Mallory stirred and groaned and fought his way up from the depths of exhausted sleep. Painfully he eased himself back on the metal-framed bucket-seat, wondering peevishly when the Air Force was going to get round to upholstering these fiendish contraptions. Then he was fully awake, tired, heavy eyes automatically focusing on the luminous dial of his wrist-watch. Seven o’clock. Just seven o’clock — he’d been asleep barely a couple of hours. Why hadn’t they let him sleep on?

‘Coffee, sir?’ The young air-gunner was still standing patiently by his side, the inverted lid of an ammunition box serving as a tray for the cups he was carrying.

‘Sorry, boy, sorry.’ Mallory struggled upright in his seat, reached up for a cup of the steaming liquid, sniffed it appreciatively. ‘Thank you. You know, this smells just like real coffee.’

‘It is, sir.’ The young gunner smiled proudly. ‘We have a percolator in the galley.’

‘He has a percolator in the galley.’ Mallory shook his head in disbelief. ‘Ye gods, the rigours of war in the Royal Air Force!’ He leaned back, sipped the coffee luxuriously and sighed in contentment. Next moment he was on his feet, the hot coffee splashing unheeded on his bare knees as he stared out the window beside him. He looked at the gunner, gestured in disbelief at the mountainous landscape unrolling darkly beneath them.

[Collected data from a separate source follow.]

-- ==== Sys2Proof/Certificates/Slice0/Obligations.lean ====
section
/-! DEFINITION. The statements for the provers. Each one's docstring says what it states and which rules it follows. -/

open Sys2Proof Sys2Proof.Machine

/-! ## The queue and the outcomes -/

/-- A step takes the command at the front of the queue and runs it with the rest waiting. -/
def Obligations.StepRunsFrontCommand : Prop :=
  ∀ (c : Instr) (rest : List Instr) (s : State),
    step { s with pending := c :: rest } = exec c { s with pending := rest }
/-- On an empty queue the raw timebase counts one nanosecond and nothing else changes: the model's choice (assumption 1). -/
def Obligations.EmptyQueueCountsRawTime : Prop :=
  ∀ s : State, s.pending = [] → step s = .next { s with raw := s.raw + 1 }
/-- No command stops the block but a HOME_RST_N pulse of at least 100 ns and less than 1 us, the lengths that R511 forbids: every
other command, on every state and with every operand, answers a next state. -/
def Obligations.OnlyForbiddenResetPulseStops : Prop :=
  ∀ (c : Instr) (s : State), (∃ t, exec c s = .next t) ∨ ∃ ns, c = .homeRstN ns ∧ 100 ≤ ns ∧ ns < 1000
/-- HOME_RST_N: a pulse shorter than 100 ns is ignored; a low time of at least 1 us resets the device; a length between the two,
which no design may drive, stops with the fault of that name (R511). -/
def Obligations.HomeResetPulses : Prop :=
  ∀ (ns : Nat) (s : State),
    (ns < 100 → exec (.homeRstN ns) s = .next s) ∧
    (1000 ≤ ns → completes (.homeRstN ns) s fun t => t.regs = State.reset.regs ∧ t.faces = State.reset.faces ∧
      t.jobs = State.reset.jobs ∧ t.vfs = State.reset.vfs ∧ t.bufs = State.reset.bufs ∧ t.sched = State.reset.sched ∧
      t.ce = State.reset.ce ∧ t.time = State.reset.time ∧ t.efl = State.reset.efl ∧ t.permit = State.reset.permit ∧
      t.safe = State.reset.safe ∧ t.raw = State.reset.raw ∧ t.cpLast = State.reset.cpLast) ∧
    (100 ≤ ns → ns < 1000 → exec (.homeRstN ns) s = .fault .forbiddenPulse)
/-- Every step keeps memory in canonical form and every job and semaphore index in its range. -/
def Obligations.StepKeepsStateSound : Prop :=
  ∀ s t : State, s.sound → step s = .next t → t.sound
/-- The state after reset is sound. -/
def Obligations.ResetIsSound : Prop := State.reset.sound
/-! ## Encoding (R125 to R128, R173) -/

/-- Every instruction with an assigned opcode, every operand at every value: decoding its word gives it back. A word whose opcode is
assigned is the word of the instruction it decodes to, so no bit is dropped; a word with a reserved opcode decodes to the reserved
opcode's row, whatever its other bits. It rests on the model's own readings in assumption 8. -/
def Obligations.DecodeAndEncodeAgree : Prop :=
  (∀ (i : Instr) (f : Fin 6) (w : BitVec 128), instrFace i = some f → encodeInstr i = some w → decodeInstr f w = i) ∧
  (∀ (f : Fin 6) (w : BitVec 128),
    ((w.extractLsb' 120 8).toNat ∈ assignedOpcodes → encodeInstr (decodeInstr f w) = some w) ∧
    ((w.extractLsb' 120 8).toNat ∉ assignedOpcodes → ∃ h, decodeInstr f w = .illOpc f h))

/-- Words written out from R125 to R128: the worked example's move, and one word of each other format. -/
def Obligations.WordsFromTheEncodingTables : Prop :=
  decodeInstr 2 0x8087072C000000000000284FD0000000#128 = .mov 2 ⟨true, 7, 0x072C, 0, 0, 0⟩ ⟨10, 4, 7, 7, 1, 0⟩ ∧
  decodeInstr 0 0x01000000000000000000190A00000000#128 = .add 0 ⟨false, 0, 0, 0, 0, 0⟩ ⟨3, 4, 5, 0, 0⟩ ∧
  decodeInstr 0 0x18000000000000000000261100000018#128 = .ldg 0 ⟨false, 0, 0, 0, 0, 0⟩ ⟨9, 33, 2, 0, 24⟩ ∧
  decodeInstr 5 0x40FF0001000200030004001083056001#128 = .mm 5 ⟨true, 127, 1, 2, 3, 4⟩ ⟨0, 1, 2, 3, 0, 5, 6, 0, 0, 1⟩ ∧
  decodeInstr 0 0xA2000000000000000000E60080000009#128 = .evsend 0 ⟨false, 0, 0, 0, 0, 0⟩ ⟨115, 0, 2, 0, 0, 0, 9⟩ ∧
  decodeInstr 1 0xC8000000000000000000F800FFFFFFFE#128 = .jal 1 ⟨false, 0, 0, 0, 0, 0⟩ ⟨31, 0, 0, 0xFFFFFFFE⟩ ∧
  decodeInstr 1 0 = .illOpc 1 ⟨false, 0, 0, 0, 0, 0⟩
/-! ## Issue (R111, R134 to R138) -/

/-- A Face that runs no command, whose END has issued, or that is halted for debug, holds every instruction: nothing changes. A PC
at or beyond the end of the code section raises FETCH_ERROR, whatever instruction is there. A reserved opcode raises ILL_OPC at
issue; TRAP raises TRAP with its code in DETAIL; a two-source scalar instruction with a reserved field that is not 0 raises
ILL_OPERAND. Each is precise and ends the command. It rests on the model's own readings in assumptions 5, 6. -/
def Obligations.HeldFetchAndReservedInstructions : Prop :=
  (∀ (i : Instr) (f : Fin 6) (s : State), instrFace i = some f →
    (s.face f).running = false ∨ (s.face f).ending = true ∨ (s.face f).halted = true → exec i s = .next s) ∧
  (∀ (i : Instr) (f : Fin 6) (s : State), instrFace i = some f → s.sound → (s.face f).running = true →
    (s.face f).ending = false → (s.face f).halted = false → s.codeLen f ≤ (s.face f).pc → s.flag (Reg.FACE_EXC f) 63 = false →
    completes i s fun t => excTaken f 0x0C true ((s.face f).pc % 2 ^ 32) s t) ∧
  (∀ (f : Fin 6) (h : Hdr) (s : State), s.sound → canIssue s f h = true → s.flag (Reg.FACE_EXC f) 63 = false →
    completes (.illOpc f h) s (fun t => excTaken f 0x01 true ((s.face f).pc % 2 ^ 32) s t) ∧
    (∀ off : BitVec 32, off.toNat < 65536 → completes (.trap f h ⟨0, 0, 0, off⟩) s fun t =>
      excTaken f 0x0B true ((s.face f).pc % 2 ^ 32) s t ∧ t.fld (Reg.FACE_EXCINFO f) 47 0 = off.toNat) ∧
    ∀ p ∈ scalarRows, ∀ o : FmtA, ¬ reservedA o → completes (p.1 f h o) s fun t =>
      excTaken f 0x02 true ((s.face f).pc % 2 ^ 32) s t)

/-- The wait set of every instruction (R117): a threshold above 2^48 - 1 raises WAIT_RANGE at issue; an entry is satisfied when its
counter's COUNT is at least its threshold or its OVF is set; an instruction whose set is not satisfied is held, and WAIT with a
satisfied one goes on. -/
def Obligations.WaitSetsHoldOrRaise : Prop :=
  ∀ (i : Instr) (f : Fin 6) (w : BitVec 128) (s : State), instrFace i = some f → encodeInstr i = some w → s.sound →
    (s.face f).running = true → (s.face f).ending = false → (s.face f).halted = false → (s.face f).pc < s.codeLen f →
    let fs := s.face f
    let set := hdrWaits (hdrOf w)
    let met := fun (e : BitVec 16) => waitThr fs e ≤ Ctr.count (s.evCtr f (waitEvOf e)) ∨ Ctr.ovf (s.evCtr f (waitEvOf e)) = true
    ((∃ e ∈ set, 2 ^ 48 - 1 < waitThr fs e) → s.flag (Reg.FACE_EXC f) 63 = false → completes i s fun t =>
      excTaken f 0x06 true (fs.pc % 2 ^ 32) s t) ∧
    ((∀ e ∈ set, waitThr fs e ≤ 2 ^ 48 - 1) → (∃ e ∈ set, ¬ met e) → exec i s = .next s) ∧
    ((∀ e ∈ set, waitThr fs e ≤ 2 ^ 48 - 1) → (∀ e ∈ set, met e) → fs.window.length < 256 →
      completes (.waitEv f (hdrOf w) ⟨0, 0, 0, 0, 0, 0, 0⟩) s fun t => retired f (hdrOf w) s t ∧ outsideKept f s t)

/-! ## Scalar and descriptor instructions (R109, R129, R130) -/

/-- The fifteen two-source scalar instructions: g[RD] is what R129 says (g0 stays 0), every other register of the command, the
memory, the hardware registers and the other Faces are as before, and only the instruction's own signal is counted. -/
def Obligations.ScalarInstructionResults : Prop :=
  ∀ p ∈ scalarRows, ∀ (f : Fin 6) (h : Hdr) (o : FmtA) (s : State), canIssue s f h = true → reservedA o →
    completes (p.1 f h o) s fun t =>
      (t.face f).gReg o.rd.toNat =
        (if o.rd = 0 then 0 else p.2 ((s.face f).gReg o.ra.toNat) (secondOperand (s.face f) o)) ∧
      regsKeptBut f o.rd.toNat 64 16 s t ∧ retired f h s t ∧ outsideKept f s t
/-- LI, LIH, RDST and WRST: immediates, and the front-end values that R109 names; with I = 0 and an IMM that is not 0 they raise
ILL_OPERAND (R127). DSETF, DADD, DCPY and SSETF: the named field of a descriptor or scale register, and no other bit or register. -/
def Obligations.ImmediateFrontEndAndDescriptorValues : Prop :=
  (∀ (f : Fin 6) (h : Hdr) (rd : BitVec 5) (i : BitVec 1) (imm : BitVec 32) (s : State), canIssue s f h = true →
    (i = 1 ∨ imm = 0 → completes (.li f h ⟨rd, 0, 0, i, imm⟩) s (fun t =>
      (t.face f).gReg rd.toNat = (if rd = 0 then 0 else imm.signExtend 64) ∧
      regsKeptBut f rd.toNat 64 16 s t ∧ retired f h s t ∧ outsideKept f s t) ∧
    completes (.lih f h ⟨rd, 0, 0, i, imm⟩) s (fun t =>
      ((t.face f).gReg rd.toNat).toNat = (if rd = 0 then 0 else
        imm.toNat * 2 ^ 32 + ((s.face f).gReg rd.toNat).toNat % 2 ^ 32) ∧
      regsKeptBut f rd.toNat 64 16 s t ∧ retired f h s t ∧ outsideKept f s t)) ∧
    (∀ n < 5, i = 1 ∨ n = 0 → completes (.rdst f h ⟨rd, 0, 0, i, BitVec.ofNat 32 n⟩) s fun t =>
      (t.face f).gReg rd.toNat = (if rd = 0 then 0 else
        [BitVec.ofNat 64 (s.face f).vf, BitVec.ofNat 64 (s.nvf f), BitVec.ofNat 64 (s.face f).cmdno,
          BitVec.ofNat 64 (((s.beginIssue f).face f).jstep.getD 0), BitVec.ofNat 64 ((s.face f).stream % 2 ^ 32)].getD n 0) ∧
      regsKeptBut f rd.toNat 64 16 s t ∧ retired f h s t ∧ outsideKept f s t) ∧
    completes (.wrst f h ⟨0, rd, 0, 1, 4⟩) s (fun t =>
      (t.face f).stream = ((s.face f).gReg rd.toNat).toNat % 2 ^ 32 ∧
      regsKeptBut f 32 64 16 s t ∧ retired f h s t ∧ outsideKept f s t) ∧
    (i = 0 → imm ≠ 0 → s.sound → s.flag (Reg.FACE_EXC f) 63 = false →
      ∀ c ∈ [Instr.li f h ⟨rd, 0, 0, i, imm⟩, .lih f h ⟨rd, 0, 0, i, imm⟩, .rdst f h ⟨rd, 0, 0, i, imm⟩, .wrst f h ⟨0, rd, 0, i, imm⟩],
      completes c s fun t => excTaken f 0x02 true ((s.face f).pc % 2 ^ 32) s t)) ∧
  (∀ (f : Fin 6) (h : Hdr) (x y : BitVec 6) (ra fl : BitVec 5) (s : State), canIssue s f h = true →
    (∀ hi lo, descField fl.toNat = some (hi, lo) → completes (.dsetf f h ⟨x, 0, ra, fl, 0⟩) s fun t =>
      (t.face f).dReg x.toNat = BitVec.ofNat 256 (putBits ((s.face f).dReg x.toNat).toNat hi lo
        ((s.face f).gReg ra.toNat).toNat) ∧
      regsKeptBut f 32 x.toNat 16 s t ∧ retired f h s t ∧ outsideKept f s t) ∧
    (∀ hi lo, descField fl.toNat = some (hi, lo) → 4 ≤ fl.toNat → fl.toNat ≤ 8 →
      completes (.dadd f h ⟨x, 0, ra, fl, 0⟩) s fun t =>
      (t.face f).dReg x.toNat = BitVec.ofNat 256 (putBits ((s.face f).dReg x.toNat).toNat hi lo
        (bits ((s.face f).dReg x.toNat).toNat hi lo + ((s.face f).gReg ra.toNat).toNat)) ∧
      regsKeptBut f 32 x.toNat 16 s t ∧ retired f h s t ∧ outsideKept f s t) ∧
    completes (.dcpy f h ⟨x, y, 0, 0, 0⟩) s (fun t =>
      (t.face f).dReg x.toNat = (s.face f).dReg y.toNat ∧
      regsKeptBut f 32 x.toNat 16 s t ∧ retired f h s t ∧ outsideKept f s t) ∧
    ∀ hi lo, scaleField fl.toNat = some (hi, lo) → x.toNat < 16 → completes (.ssetf f h ⟨x, 0, ra, fl, 0⟩) s fun t =>
      (t.face f).sReg x.toNat = BitVec.ofNat 128 (putBits ((s.face f).sReg x.toNat).toNat hi lo
        ((s.face f).gReg ra.toNat).toNat) ∧
      regsKeptBut f 32 64 x.toNat s t ∧ retired f h s t ∧ outsideKept f s t)
/-- LDG, LDD and LDS with nothing of the job in flight, where no uncorrectable word is read: the register holds the little-endian bytes at OFFSET + g[RA] + IMM of
descriptor Y's buffer (reserved bits of a descriptor or scale register read 0, TIER is discarded); memory is as before. LDG of an uncorrectable word takes
MEM_ERROR, which is imprecise (R80, R433). STG enters
the window; where the buffer holds no publication slot and nothing races, what it will store on completion is the 8 bytes of g[X] at
OFFSET + g[RA] + IMM of descriptor Y's buffer. Nothing is stored before. It rests on the model's own readings in assumptions 9, 10.
-/
def Obligations.ScalarMemoryInstructions : Prop :=
  (∀ (f : Fin 6) (h : Hdr) (x y : BitVec 6) (ra : BitVec 5) (imm : BitVec 26) (s : State),
    let o : FmtD := ⟨x, y, ra, 0, imm⟩
    canIssue s f h = true → quiet s f → (s.face f).window = [] →
    (x.toNat < 32 → accessChk s f o 8 1 = .pass → s.firstBad (accessKey s f o) 8 = none → completes (.ldg f h o) s fun t =>
      ((t.face f).gReg x.toNat).toNat = (if x = 0 then 0 else s.loadNat (accessKey s f o) 8) ∧
      regsKeptBut f x.toNat y.toNat 16 s t ∧ retired f h s t ∧ outsideKept f s t) ∧
    (accessChk s f o 32 1 = .pass → s.firstBad (accessKey s f o) 32 = none → completes (.ldd f h o) s fun t =>
      (t.face f).dReg x.toNat = cleanDesc (s.loadNat (accessKey s f o) 32) ∧
      (∀ n, n ≠ x.toNat → n ≠ y.toNat → (t.face f).dReg n = (s.face f).dReg n) ∧
      (∀ n, (t.face f).gReg n = (s.face f).gReg n) ∧ (∀ n, (t.face f).sReg n = (s.face f).sReg n) ∧
      retired f h s t ∧ outsideKept f s t) ∧
    (x.toNat < 16 → accessChk s f o 16 1 = .pass → s.firstBad (accessKey s f o) 16 = none → completes (.lds f h o) s fun t =>
      (t.face f).sReg x.toNat = cleanScale (s.loadNat (accessKey s f o) 16) ∧
      regsKeptBut f 32 y.toNat x.toNat s t ∧ retired f h s t ∧ outsideKept f s t) ∧
    (∀ k, x.toNat < 32 → accessChk s f o 8 1 = .pass → s.firstBad (accessKey s f o) 8 = some k → s.sound →
      s.flag (Reg.FACE_EXC f) 63 = false → completes (.ldg f h o) s fun t =>
      excTaken f 0x0E false ((s.face f).pc % 2 ^ 32) s t)) ∧
  (∀ (f : Fin 6) (h : Hdr) (o : FmtD) (s : State), canIssue s f h = true → quiet s f → o.x.toNat < 32 → o.field = 0 →
    accessChk s f o 8 0 = .pass → s.statusWords (s.face f).job = [] →
    completes (.stg f h o) s fun t =>
      entered f h .store (fun e => e.fx = [.store (accessKey s f o) (leBytes 8 ((s.face f).gReg o.x.toNat).toNat)] ∧
        e.started = true ∧ e.isStg = true) s t ∧
      regsKeptBut f 32 o.y.toNat 16 s t ∧ outsideKept f s t)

‘What the hell goes on here? We’re not due till two hours after dark — and it’s barely gone sunset! Has the pilot —?’

‘That’s Cyprus, sir.’ The gunner grinned. ‘You can just see Mount Olympus on the horizon. Nearly always, going to Castelrosso, we fly a big dog-leg over Cyprus. It’s to escape observation, sir; and it takes us well clear of Rhodes.’

‘To escape observation, he says!’ The heavy transatlantic drawl came from the bucket-seat diagonally across the passage: the speaker was lying collapsed — there was no other word for it — in his seat, the bony knees topping the level of the chin by several inches. ‘My Gawd! To escape observation!’ he repeated in awed wonder. ‘Dog-legs over Cyprus. Twenty miles out from Alex by launch so that nobody ashore can see us takin’ off by plane. And then what?’ He raised himself painfully in his seat, eased an eyebrow over the bottom of the window, then fell back again, visibly exhausted by the effort. ‘And then what? Then they pack us into an old crate that’s painted the whitest white you ever saw guaranteed visible to a blind man at a hundred miles — ‘specially now that it’s gettin’ dark.’